[[ RECORD EXCERPTS, beginning ]]

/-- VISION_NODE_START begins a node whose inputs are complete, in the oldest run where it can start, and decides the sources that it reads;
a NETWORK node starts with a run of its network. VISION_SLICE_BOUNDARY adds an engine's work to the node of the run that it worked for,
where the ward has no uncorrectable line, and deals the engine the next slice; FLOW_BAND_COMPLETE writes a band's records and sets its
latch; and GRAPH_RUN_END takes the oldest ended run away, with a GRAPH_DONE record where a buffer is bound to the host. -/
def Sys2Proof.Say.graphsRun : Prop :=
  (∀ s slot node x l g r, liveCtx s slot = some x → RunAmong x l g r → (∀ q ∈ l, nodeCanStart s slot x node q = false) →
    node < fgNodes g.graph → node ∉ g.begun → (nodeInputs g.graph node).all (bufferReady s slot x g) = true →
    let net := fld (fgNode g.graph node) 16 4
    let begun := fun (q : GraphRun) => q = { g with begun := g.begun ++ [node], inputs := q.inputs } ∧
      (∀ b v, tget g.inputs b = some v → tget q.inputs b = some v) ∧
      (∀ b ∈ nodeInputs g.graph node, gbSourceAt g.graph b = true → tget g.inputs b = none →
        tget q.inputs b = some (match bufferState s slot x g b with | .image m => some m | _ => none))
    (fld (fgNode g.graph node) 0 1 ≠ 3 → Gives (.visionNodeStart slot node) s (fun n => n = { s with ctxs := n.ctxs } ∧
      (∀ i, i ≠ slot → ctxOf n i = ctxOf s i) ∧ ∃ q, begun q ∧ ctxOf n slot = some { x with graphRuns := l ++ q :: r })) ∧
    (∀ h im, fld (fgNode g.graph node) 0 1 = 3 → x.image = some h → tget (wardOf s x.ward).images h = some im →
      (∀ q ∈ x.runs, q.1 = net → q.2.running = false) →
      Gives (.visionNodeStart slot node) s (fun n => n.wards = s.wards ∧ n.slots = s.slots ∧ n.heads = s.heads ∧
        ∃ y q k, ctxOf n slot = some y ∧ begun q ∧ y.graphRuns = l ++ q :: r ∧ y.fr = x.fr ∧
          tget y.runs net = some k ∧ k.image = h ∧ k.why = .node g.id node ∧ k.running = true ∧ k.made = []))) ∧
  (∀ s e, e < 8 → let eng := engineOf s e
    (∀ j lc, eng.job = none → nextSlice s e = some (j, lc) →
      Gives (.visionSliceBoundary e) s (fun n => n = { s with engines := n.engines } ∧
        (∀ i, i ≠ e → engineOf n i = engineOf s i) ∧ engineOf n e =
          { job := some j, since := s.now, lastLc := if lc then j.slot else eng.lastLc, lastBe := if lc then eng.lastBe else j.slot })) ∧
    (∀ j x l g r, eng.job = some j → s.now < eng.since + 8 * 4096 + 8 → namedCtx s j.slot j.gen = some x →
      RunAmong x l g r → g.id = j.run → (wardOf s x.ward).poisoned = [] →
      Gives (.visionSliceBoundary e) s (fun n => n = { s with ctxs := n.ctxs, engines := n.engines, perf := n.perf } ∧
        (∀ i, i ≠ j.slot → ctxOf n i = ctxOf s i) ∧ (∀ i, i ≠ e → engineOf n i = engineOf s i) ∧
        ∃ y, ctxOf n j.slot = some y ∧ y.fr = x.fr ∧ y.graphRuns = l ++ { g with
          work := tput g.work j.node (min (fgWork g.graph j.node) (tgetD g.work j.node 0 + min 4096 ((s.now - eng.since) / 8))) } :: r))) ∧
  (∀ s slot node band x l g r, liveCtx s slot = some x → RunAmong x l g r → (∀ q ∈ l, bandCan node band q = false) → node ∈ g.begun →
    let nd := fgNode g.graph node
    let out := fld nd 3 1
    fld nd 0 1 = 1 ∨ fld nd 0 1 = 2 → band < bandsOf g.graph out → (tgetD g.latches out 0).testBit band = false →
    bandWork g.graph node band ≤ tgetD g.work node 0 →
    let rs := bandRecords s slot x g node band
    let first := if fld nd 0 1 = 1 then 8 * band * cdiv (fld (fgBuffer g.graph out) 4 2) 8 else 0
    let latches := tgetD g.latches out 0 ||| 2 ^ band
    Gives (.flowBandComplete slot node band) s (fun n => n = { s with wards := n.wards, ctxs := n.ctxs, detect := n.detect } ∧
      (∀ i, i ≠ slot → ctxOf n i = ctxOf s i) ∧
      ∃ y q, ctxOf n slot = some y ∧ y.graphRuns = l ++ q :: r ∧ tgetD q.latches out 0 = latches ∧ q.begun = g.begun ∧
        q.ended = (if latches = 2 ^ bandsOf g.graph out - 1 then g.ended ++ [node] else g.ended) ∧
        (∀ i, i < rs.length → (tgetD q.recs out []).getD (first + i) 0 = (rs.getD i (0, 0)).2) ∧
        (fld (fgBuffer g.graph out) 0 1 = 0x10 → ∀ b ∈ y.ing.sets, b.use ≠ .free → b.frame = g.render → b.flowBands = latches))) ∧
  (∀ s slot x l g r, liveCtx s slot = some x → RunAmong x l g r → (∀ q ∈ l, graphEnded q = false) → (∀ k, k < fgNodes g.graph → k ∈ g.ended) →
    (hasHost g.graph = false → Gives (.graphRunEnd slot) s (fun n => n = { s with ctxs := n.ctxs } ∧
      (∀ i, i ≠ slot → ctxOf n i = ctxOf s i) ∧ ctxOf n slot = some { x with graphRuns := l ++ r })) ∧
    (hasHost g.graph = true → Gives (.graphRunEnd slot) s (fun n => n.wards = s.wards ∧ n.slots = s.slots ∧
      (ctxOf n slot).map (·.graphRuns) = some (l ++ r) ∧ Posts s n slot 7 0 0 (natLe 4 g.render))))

[[ RECORD EXCERPTS, end ]]

*YOUR GOAL*:
Print only what lies in the material above starting at the line with "work := tput" and ending at the line with "q.begun = g.begun ∧", every line exactly as given.

*RESULT FOR THIS TASK*:
          work := tput g.work j.node (min (fgWork g.graph j.node) (tgetD g.work j.node 0 + min 4096 ((s.now - eng.since) / 8))) } :: r))) ∧
  (∀ s slot node band x l g r, liveCtx s slot = some x → RunAmong x l g r → (∀ q ∈ l, bandCan node band q = false) → node ∈ g.begun →
    let nd := fgNode g.graph node
    let out := fld nd 3 1
    fld nd 0 1 = 1 ∨ fld nd 0 1 = 2 → band < bandsOf g.graph out → (tgetD g.latches out 0).testBit band = false →
    bandWork g.graph node band ≤ tgetD g.work node 0 →
    let rs := bandRecords s slot x g node band
    let first := if fld nd 0 1 = 1 then 8 * band * cdiv (fld (fgBuffer g.graph out) 4 2) 8 else 0
    let latches := tgetD g.latches out 0 ||| 2 ^ band
    Gives (.flowBandComplete slot node band) s (fun n => n = { s with wards := n.wards, ctxs := n.ctxs, detect := n.detect } ∧
      (∀ i, i ≠ slot → ctxOf n i = ctxOf s i) ∧
      ∃ y q, ctxOf n slot = some y ∧ y.graphRuns = l ++ q :: r ∧ tgetD q.latches out 0 = latches ∧ q.begun = g.begun ∧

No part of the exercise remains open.